WORK REQUEST
Print, exactly as they appear in the listing below, the lines from the line with "refine ⟨⟨rfl, rfl, rfl, rfl⟩, ⟨rfl, rfl, rfl⟩, toNat_toReg_add" to the line with "excs out : List", with both end lines kept.

RECORDS FOR THE TASK
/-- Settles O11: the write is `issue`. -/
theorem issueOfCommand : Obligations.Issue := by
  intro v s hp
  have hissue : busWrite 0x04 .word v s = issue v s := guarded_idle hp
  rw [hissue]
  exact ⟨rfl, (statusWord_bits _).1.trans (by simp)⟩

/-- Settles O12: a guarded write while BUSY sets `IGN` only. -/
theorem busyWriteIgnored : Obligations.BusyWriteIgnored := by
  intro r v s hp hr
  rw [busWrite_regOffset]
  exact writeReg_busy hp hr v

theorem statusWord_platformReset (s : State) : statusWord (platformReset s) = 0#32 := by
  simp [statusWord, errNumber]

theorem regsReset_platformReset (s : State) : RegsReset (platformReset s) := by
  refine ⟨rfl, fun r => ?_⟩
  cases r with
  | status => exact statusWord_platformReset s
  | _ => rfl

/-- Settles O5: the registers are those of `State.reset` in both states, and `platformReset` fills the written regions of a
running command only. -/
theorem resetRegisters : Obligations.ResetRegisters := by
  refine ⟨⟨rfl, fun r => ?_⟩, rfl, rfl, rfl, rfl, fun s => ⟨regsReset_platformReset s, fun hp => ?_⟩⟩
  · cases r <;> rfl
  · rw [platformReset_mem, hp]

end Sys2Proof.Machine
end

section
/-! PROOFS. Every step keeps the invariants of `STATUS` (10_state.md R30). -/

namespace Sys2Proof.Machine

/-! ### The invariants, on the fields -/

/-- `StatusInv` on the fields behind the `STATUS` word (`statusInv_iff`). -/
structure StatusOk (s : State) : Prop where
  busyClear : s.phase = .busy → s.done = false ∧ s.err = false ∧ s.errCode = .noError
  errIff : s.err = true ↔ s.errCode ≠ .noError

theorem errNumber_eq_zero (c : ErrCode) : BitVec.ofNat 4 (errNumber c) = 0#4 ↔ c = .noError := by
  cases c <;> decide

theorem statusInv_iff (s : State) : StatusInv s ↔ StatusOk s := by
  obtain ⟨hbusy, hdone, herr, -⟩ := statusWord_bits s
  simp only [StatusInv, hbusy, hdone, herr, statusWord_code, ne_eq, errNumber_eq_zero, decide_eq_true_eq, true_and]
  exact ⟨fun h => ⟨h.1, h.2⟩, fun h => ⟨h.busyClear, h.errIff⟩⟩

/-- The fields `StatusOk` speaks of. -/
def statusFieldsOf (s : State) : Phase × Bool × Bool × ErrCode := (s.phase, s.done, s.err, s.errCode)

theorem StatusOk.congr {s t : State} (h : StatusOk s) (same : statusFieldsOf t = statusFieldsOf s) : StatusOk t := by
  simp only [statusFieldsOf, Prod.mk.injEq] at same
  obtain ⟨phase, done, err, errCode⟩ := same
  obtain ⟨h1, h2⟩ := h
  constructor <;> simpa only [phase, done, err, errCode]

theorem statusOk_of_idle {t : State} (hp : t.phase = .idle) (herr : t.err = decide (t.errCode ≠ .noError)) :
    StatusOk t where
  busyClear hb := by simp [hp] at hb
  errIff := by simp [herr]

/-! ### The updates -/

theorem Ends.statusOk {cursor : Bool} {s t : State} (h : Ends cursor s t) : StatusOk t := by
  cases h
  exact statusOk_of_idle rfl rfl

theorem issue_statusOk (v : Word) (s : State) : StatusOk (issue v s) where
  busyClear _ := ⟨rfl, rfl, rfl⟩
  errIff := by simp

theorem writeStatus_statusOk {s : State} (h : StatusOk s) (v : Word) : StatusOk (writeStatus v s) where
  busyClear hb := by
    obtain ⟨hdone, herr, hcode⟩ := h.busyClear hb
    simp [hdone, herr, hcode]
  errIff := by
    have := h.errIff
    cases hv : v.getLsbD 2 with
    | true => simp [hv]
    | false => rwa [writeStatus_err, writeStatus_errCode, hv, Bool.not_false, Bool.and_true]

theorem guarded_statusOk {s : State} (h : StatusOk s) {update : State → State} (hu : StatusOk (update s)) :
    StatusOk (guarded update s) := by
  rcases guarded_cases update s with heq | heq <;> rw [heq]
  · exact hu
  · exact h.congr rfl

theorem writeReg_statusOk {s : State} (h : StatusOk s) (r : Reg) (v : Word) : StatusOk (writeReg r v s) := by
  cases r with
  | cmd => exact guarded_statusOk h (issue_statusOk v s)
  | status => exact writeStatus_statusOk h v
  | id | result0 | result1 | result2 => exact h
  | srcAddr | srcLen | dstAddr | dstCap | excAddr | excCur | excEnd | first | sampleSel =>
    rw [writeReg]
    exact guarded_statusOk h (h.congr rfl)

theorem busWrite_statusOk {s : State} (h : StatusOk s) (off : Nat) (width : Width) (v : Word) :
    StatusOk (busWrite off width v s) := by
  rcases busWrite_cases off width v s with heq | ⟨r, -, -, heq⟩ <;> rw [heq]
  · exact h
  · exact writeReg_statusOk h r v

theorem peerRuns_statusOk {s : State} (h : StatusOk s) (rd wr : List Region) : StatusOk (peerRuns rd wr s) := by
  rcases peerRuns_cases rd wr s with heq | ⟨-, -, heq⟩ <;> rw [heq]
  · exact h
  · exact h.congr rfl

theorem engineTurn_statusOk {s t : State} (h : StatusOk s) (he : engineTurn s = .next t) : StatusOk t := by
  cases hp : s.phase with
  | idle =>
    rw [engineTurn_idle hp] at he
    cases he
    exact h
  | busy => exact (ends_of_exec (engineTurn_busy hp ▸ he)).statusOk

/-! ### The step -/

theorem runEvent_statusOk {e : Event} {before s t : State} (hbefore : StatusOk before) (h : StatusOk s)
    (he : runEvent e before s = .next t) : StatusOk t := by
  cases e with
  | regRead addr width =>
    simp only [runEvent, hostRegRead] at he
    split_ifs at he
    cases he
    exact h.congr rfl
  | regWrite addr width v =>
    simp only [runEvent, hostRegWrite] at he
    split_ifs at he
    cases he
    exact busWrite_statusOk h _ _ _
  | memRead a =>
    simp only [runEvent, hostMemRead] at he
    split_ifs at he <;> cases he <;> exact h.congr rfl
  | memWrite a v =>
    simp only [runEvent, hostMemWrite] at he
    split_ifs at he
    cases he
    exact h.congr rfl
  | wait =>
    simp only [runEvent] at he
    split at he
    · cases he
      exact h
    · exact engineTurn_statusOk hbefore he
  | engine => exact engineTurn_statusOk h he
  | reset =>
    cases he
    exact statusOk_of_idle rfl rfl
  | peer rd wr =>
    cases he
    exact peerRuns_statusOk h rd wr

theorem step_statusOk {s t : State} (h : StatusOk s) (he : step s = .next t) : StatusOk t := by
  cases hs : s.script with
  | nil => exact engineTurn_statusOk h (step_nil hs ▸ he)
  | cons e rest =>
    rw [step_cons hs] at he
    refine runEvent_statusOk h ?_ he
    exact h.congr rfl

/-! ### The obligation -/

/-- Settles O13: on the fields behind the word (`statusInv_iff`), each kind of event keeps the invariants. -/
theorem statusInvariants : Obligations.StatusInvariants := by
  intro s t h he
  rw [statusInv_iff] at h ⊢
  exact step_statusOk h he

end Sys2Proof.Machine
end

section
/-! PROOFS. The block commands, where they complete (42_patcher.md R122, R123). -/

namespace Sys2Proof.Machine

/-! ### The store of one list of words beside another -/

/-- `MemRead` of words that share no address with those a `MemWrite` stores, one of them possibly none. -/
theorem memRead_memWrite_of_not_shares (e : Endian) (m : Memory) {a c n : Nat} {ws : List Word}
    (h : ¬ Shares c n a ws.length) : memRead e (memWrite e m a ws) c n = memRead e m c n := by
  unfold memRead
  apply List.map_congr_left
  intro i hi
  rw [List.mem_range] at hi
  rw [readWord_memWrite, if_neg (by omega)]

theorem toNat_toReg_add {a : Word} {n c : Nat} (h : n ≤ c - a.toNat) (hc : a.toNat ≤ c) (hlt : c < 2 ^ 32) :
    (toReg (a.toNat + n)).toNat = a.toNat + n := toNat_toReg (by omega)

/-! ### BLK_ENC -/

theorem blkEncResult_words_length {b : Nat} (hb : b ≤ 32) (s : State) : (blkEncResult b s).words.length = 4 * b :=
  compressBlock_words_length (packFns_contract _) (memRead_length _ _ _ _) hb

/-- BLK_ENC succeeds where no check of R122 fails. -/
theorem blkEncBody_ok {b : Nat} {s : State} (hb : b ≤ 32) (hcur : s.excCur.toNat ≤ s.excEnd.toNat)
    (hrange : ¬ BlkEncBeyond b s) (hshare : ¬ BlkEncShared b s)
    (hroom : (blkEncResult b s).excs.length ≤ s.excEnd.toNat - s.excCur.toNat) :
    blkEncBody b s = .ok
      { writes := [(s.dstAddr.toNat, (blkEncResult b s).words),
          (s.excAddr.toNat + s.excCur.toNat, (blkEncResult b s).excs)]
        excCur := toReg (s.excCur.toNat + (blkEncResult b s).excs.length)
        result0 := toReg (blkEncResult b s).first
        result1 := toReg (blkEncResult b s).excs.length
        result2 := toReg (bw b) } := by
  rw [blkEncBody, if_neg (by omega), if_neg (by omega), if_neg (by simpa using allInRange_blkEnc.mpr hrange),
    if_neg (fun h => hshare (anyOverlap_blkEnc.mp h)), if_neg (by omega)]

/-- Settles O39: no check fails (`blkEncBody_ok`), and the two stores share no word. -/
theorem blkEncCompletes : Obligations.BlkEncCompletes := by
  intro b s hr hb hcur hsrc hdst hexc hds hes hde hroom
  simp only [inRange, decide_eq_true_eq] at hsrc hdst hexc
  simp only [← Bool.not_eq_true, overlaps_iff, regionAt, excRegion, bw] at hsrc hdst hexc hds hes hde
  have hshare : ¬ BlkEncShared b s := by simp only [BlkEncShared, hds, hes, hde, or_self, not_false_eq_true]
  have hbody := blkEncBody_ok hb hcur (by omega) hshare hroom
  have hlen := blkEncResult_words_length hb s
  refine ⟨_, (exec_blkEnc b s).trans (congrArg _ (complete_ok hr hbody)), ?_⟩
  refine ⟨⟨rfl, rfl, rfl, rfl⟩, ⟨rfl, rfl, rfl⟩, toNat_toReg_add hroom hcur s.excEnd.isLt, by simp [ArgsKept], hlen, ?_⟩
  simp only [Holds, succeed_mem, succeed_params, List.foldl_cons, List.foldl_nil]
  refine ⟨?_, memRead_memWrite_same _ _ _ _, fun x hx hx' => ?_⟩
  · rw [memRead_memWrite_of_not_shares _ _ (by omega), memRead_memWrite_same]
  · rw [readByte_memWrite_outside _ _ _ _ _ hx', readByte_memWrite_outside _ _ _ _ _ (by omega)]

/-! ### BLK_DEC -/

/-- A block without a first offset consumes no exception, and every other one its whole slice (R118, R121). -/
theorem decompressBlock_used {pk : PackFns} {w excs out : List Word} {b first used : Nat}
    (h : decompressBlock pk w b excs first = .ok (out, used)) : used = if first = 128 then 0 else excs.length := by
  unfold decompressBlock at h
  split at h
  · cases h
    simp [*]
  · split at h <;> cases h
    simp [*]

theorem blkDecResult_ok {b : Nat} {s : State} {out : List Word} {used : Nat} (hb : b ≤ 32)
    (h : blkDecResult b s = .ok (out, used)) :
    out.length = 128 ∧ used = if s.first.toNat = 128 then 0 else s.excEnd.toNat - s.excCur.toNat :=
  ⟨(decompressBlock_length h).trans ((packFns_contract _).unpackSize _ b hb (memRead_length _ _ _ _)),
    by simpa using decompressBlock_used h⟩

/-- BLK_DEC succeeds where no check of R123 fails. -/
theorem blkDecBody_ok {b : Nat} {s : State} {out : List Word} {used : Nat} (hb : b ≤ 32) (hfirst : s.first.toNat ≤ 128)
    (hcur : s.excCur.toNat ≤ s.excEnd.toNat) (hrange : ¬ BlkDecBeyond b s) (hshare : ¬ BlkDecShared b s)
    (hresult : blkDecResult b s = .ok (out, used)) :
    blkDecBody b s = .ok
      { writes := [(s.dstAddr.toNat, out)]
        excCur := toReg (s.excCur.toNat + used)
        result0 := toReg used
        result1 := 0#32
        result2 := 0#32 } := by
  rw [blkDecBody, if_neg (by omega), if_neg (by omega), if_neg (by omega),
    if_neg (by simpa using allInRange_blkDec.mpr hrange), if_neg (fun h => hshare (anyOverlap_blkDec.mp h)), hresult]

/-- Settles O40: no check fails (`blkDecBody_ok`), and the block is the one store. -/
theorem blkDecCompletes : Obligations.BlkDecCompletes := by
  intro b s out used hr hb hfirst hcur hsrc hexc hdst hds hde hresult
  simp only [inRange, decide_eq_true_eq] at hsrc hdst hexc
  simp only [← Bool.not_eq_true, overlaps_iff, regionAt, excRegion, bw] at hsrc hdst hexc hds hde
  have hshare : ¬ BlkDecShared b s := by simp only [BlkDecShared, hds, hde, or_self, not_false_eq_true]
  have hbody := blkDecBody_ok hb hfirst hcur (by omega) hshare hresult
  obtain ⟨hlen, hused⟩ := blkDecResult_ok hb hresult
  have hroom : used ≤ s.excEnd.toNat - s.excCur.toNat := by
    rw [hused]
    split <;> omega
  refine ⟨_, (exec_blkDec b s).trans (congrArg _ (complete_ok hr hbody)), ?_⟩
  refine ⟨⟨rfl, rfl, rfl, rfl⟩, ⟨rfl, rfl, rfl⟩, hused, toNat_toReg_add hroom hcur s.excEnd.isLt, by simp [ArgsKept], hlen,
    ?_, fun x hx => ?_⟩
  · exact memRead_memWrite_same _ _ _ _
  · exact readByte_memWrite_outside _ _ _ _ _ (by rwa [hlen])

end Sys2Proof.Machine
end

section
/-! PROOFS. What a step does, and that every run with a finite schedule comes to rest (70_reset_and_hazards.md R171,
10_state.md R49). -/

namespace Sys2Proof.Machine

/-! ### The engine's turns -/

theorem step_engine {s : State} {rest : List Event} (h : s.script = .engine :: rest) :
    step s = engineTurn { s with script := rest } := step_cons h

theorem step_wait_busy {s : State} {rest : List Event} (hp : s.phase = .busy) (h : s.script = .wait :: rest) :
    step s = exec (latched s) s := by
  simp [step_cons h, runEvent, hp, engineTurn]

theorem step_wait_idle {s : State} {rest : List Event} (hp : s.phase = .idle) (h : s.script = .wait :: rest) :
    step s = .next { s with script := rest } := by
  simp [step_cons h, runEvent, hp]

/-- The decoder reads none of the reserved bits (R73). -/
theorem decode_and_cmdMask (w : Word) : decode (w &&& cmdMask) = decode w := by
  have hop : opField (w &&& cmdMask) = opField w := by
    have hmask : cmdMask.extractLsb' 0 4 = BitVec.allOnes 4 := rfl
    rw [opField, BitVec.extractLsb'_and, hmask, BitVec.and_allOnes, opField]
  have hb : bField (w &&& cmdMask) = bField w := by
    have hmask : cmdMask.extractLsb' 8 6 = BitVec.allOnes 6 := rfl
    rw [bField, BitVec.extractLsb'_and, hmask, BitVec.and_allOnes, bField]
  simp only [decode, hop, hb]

SOLUTION TO THE EXERCISE
  refine ⟨⟨rfl, rfl, rfl, rfl⟩, ⟨rfl, rfl, rfl⟩, toNat_toReg_add hroom hcur s.excEnd.isLt, by simp [ArgsKept], hlen, ?_⟩
  simp only [Holds, succeed_mem, succeed_params, List.foldl_cons, List.foldl_nil]
  refine ⟨?_, memRead_memWrite_same _ _ _ _, fun x hx hx' => ?_⟩
  · rw [memRead_memWrite_of_not_shares _ _ (by omega), memRead_memWrite_same]
  · rw [readByte_memWrite_outside _ _ _ _ _ hx', readByte_memWrite_outside _ _ _ _ _ (by omega)]

/-! ### BLK_DEC -/

/-- A block without a first offset consumes no exception, and every other one its whole slice (R118, R121). -/
theorem decompressBlock_used {pk : PackFns} {w excs out : List Word} {b first used : Nat}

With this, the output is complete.